Start with the familiar gyoza ($10), a staple appetizer in Japanese restaurants, available in pork and vegetable versions, the latter stuffed well with shallots, carrots, celery and garlic, topped with crunchy rayu and served with ginger soy. Fans of Other Mama’s raw bar offerings will be happy to discover the Ocean Trout Lomi Lomi ($15), prepared with red onion, a chili ponzu sauce and cherry tomatoes. Its vinegary bite is tempered with a hint of sweetness and showcases the trout’s flavor and texture. (If you’ve never had ocean trout before, it resembles salmon in its crimson color, but has a milder taste.)

For meat-forward options, the beef tataki ($15), dressed in ponzu and served with greens, is a hearty dish that pairs well with sake or a cocktail. The crispy quail ($13), stuffed with pork and greens and served with cabbage and a miso dressing, is not to be missed. Perfectly crunchy on the outside and tender on the inside with a flavor profile that’s more gamey than chicken, you’ll be nibbling every piece to the bone.
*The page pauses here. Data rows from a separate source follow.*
-- ==== Sys2Proof/Laws/State.lean ====
section
/-! SUPPORT. One lemma per field per update of State, and what an update does to the sequences read off the trace. -/

namespace Sys2Proof.Machine

variable (s : State) (r : Response) (l al : Bool) (p : Pattern) (w : CmdWord) (rest : List Input)

@[simp] theorem respond_q : (s.respond r).q = s.q := rfl
@[simp] theorem respond_cur : (s.respond r).cur = s.cur := rfl
@[simp] theorem respond_activeLow : (s.respond r).activeLow = s.activeLow := rfl
@[simp] theorem respond_pinLvl : (s.respond r).pinLvl = s.pinLvl := rfl
@[simp] theorem respond_capacity : (s.respond r).capacity = s.capacity := rfl
@[simp] theorem respond_errWidth : (s.respond r).errWidth = s.errWidth := rfl
@[simp] theorem respond_wasReset : (s.respond r).wasReset = s.wasReset := rfl
@[simp] theorem respond_inputs : (s.respond r).inputs = s.inputs := rfl
@[simp] theorem respond_answers : (s.respond r).answers = s.answers := rfl
@[simp] theorem respond_draws : (s.respond r).draws = s.draws := rfl
@[simp] theorem respond_trace : (s.respond r).trace = s.trace ++ [.response r] := rfl
@[simp] theorem respond_drives : (s.respond r).drives = s.drives := by
  simp [State.drives, Event.level?]
@[simp] theorem respond_responses : (s.respond r).responses = s.responses ++ [r] := by
  simp [State.responses, Event.response?]

@[simp] theorem drive_q : (s.drive l).q = s.q := rfl
@[simp] theorem drive_cur : (s.drive l).cur = s.cur := rfl
@[simp] theorem drive_activeLow : (s.drive l).activeLow = s.activeLow := rfl
@[simp] theorem drive_pinLvl : (s.drive l).pinLvl = l := rfl
@[simp] theorem drive_capacity : (s.drive l).capacity = s.capacity := rfl
@[simp] theorem drive_errWidth : (s.drive l).errWidth = s.errWidth := rfl
@[simp] theorem drive_wasReset : (s.drive l).wasReset = s.wasReset := rfl
@[simp] theorem drive_inputs : (s.drive l).inputs = s.inputs := rfl
@[simp] theorem drive_answers : (s.drive l).answers = s.answers.tail := rfl
@[simp] theorem drive_draws : (s.drive l).draws = s.draws + 1 := rfl
@[simp] theorem drive_trace : (s.drive l).trace = s.trace ++ [.drive l] := rfl
@[simp] theorem drive_drives : (s.drive l).drives = s.drives ++ [l] := by
  simp [State.drives, Event.level?]
@[simp] theorem drive_responses : (s.drive l).responses = s.responses := by
  simp [State.responses, Event.response?]

@[simp] theorem pushTail_q : (s.pushTail p).q = s.q ++ [p] := rfl
@[simp] theorem pushTail_cur : (s.pushTail p).cur = s.cur := rfl
@[simp] theorem pushTail_capacity : (s.pushTail p).capacity = s.capacity := rfl

@[simp] theorem offer_cur : (s.offer p).cur = s.cur := by unfold State.offer; split <;> rfl
@[simp] theorem offer_activeLow : (s.offer p).activeLow = s.activeLow := by unfold State.offer; split <;> rfl
@[simp] theorem offer_pinLvl : (s.offer p).pinLvl = s.pinLvl := by unfold State.offer; split <;> rfl
@[simp] theorem offer_capacity : (s.offer p).capacity = s.capacity := by unfold State.offer; split <;> rfl
@[simp] theorem offer_errWidth : (s.offer p).errWidth = s.errWidth := by unfold State.offer; split <;> rfl
@[simp] theorem offer_wasReset : (s.offer p).wasReset = s.wasReset := by unfold State.offer; split <;> rfl
@[simp] theorem offer_inputs : (s.offer p).inputs = s.inputs := by unfold State.offer; split <;> rfl
@[simp] theorem offer_answers : (s.offer p).answers = s.answers := by unfold State.offer; split <;> rfl
@[simp] theorem offer_draws : (s.offer p).draws = s.draws := by unfold State.offer; split <;> rfl
@[simp] theorem offer_trace : (s.offer p).trace = s.trace := by unfold State.offer; split <;> rfl
@[simp] theorem offer_drives : (s.offer p).drives = s.drives := by simp [State.drives]
@[simp] theorem offer_responses : (s.offer p).responses = s.responses := by simp [State.responses]

/-- What the shared enqueue effect does to `Q`, the only field it can change. -/
theorem offer_q : (s.offer p).q = if s.q.length < s.capacity then s.q ++ [p] else s.q := by
  unfold State.offer State.hasRoom
  by_cases h : s.q.length < s.capacity <;> simp [h]

@[simp] theorem advance_activeLow : s.advance.activeLow = s.activeLow := rfl
@[simp] theorem advance_capacity : s.advance.capacity = s.capacity := rfl
@[simp] theorem advance_errWidth : s.advance.errWidth = s.errWidth := rfl
@[simp] theorem advance_wasReset : s.advance.wasReset = s.wasReset := rfl
@[simp] theorem advance_inputs : s.advance.inputs = s.inputs := rfl
@[simp] theorem advance_answers : s.advance.answers = s.answers.tail := rfl
@[simp] theorem advance_draws : s.advance.draws = s.draws + 1 := rfl
@[simp] theorem advance_cur : s.advance.cur = (seqStep s).2.cur := rfl
@[simp] theorem advance_q : s.advance.q = (seqStep s).2.q := rfl
@[simp] theorem advance_pinLvl : s.advance.pinLvl = (s.activeLow ^^ (seqStep s).1) := rfl
@[simp] theorem advance_trace : s.advance.trace = s.trace ++ [.drive (s.activeLow ^^ (seqStep s).1)] := rfl
@[simp] theorem advance_drives : s.advance.drives = s.drives ++ [s.activeLow ^^ (seqStep s).1] := by
  simp [State.drives, Event.level?]
@[simp] theorem advance_responses : s.advance.responses = s.responses := by
  simp [State.responses, Event.response?]

@[simp] theorem renew_q : (s.renew al).q = [] := rfl
@[simp] theorem renew_cur : (s.renew al).cur = none := rfl
@[simp] theorem renew_activeLow : (s.renew al).activeLow = al := rfl
@[simp] theorem renew_pinLvl : (s.renew al).pinLvl = al := by simp [State.renew, level]
@[simp] theorem renew_capacity : (s.renew al).capacity = s.capacity := rfl
@[simp] theorem renew_errWidth : (s.renew al).errWidth = s.errWidth := rfl
@[simp] theorem renew_wasReset : (s.renew al).wasReset = true := rfl
@[simp] theorem renew_inputs : (s.renew al).inputs = s.inputs := rfl
@[simp] theorem renew_answers : (s.renew al).answers = s.answers.tail := rfl
@[simp] theorem renew_draws : (s.renew al).draws = s.draws + 1 := rfl
@[simp] theorem renew_trace : (s.renew al).trace = s.trace ++ [.drive al] := by simp [State.renew, level]
@[simp] theorem renew_drives : (s.renew al).drives = s.drives ++ [al] := by
  simp [State.drives, Event.level?]
@[simp] theorem renew_responses : (s.renew al).responses = s.responses := by
  simp [State.responses, Event.response?]

@[simp] theorem withInputs_q : (s.withInputs rest).q = s.q := rfl
@[simp] theorem withInputs_cur : (s.withInputs rest).cur = s.cur := rfl
@[simp] theorem withInputs_activeLow : (s.withInputs rest).activeLow = s.activeLow := rfl
@[simp] theorem withInputs_pinLvl : (s.withInputs rest).pinLvl = s.pinLvl := rfl
@[simp] theorem withInputs_capacity : (s.withInputs rest).capacity = s.capacity := rfl
@[simp] theorem withInputs_errWidth : (s.withInputs rest).errWidth = s.errWidth := rfl
@[simp] theorem withInputs_wasReset : (s.withInputs rest).wasReset = s.wasReset := rfl
@[simp] theorem withInputs_answers : (s.withInputs rest).answers = s.answers := rfl
@[simp] theorem withInputs_draws : (s.withInputs rest).draws = s.draws := rfl
@[simp] theorem withInputs_trace : (s.withInputs rest).trace = s.trace := rfl
@[simp] theorem withInputs_drives : (s.withInputs rest).drives = s.drives := rfl
@[simp] theorem withInputs_responses : (s.withInputs rest).responses = s.responses := rfl
@[simp] theorem withInputs_inputs : (s.withInputs rest).inputs = rest := rfl

@[simp] theorem issue_inputs : (s.issue w).inputs = .command w :: s.inputs := rfl
@[simp] theorem issue_wasReset : (s.issue w).wasReset = true := rfl

end Sys2Proof.Machine
end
One of Hatsumi’s signature dishes, the okonomiyaki, is less well-known stateside than other Japanese dishes. Essentially a savory pancake made with a base of dough and shredded cabbage, it’s fried and topped with Japanese mayo, a miso glaze, bonito flakes, green onions and pickled ginger, and can be made with various proteins or kept vegetarian. The amount of condiments on top can seem overwhelming, and the unfamiliar texture takes getting used to, but several bites in, the flavors meld together beautifully.

You can spend a whole evening sampling the skewers at Hatsumi, which range in price from $2 to $6. Standout choices include the chicken meatball, shishito peppers and American kobe, but it’s the bacon-wrapped tomato that shines most. The tomato’s juiciness is enveloped in the bacon’s saltiness, creating a one-bite wonder you’ll want several of. The skewers are made on the robata grill, which emits radiant heat that leaves proteins and vegetables crunchy and charred on the outside and juicy on the inside. Watch the sticks pile up on your plate as the night progresses and you make your way through the sake menu, purported to be the largest Downtown.

The murals on the walls of Hatsumi, created by Ryan Brunty of Depressed Monsters, features a familiar sight for Downtown denizens—furry yeti Yerman. The rectangular dining room and bar seats about 50, and it has already taken on the ambiance of a neighborhood pub. With other establishments opening soon in Fergusons, including Krohmer’s Mexican concept, La Monja, right across the courtyard, this Fremont East nook just might become your new favorite hangout.

HATSUMI 1028 Fremont St. #100, 702-268-8939. Thursday-Monday, 5-10 p.m.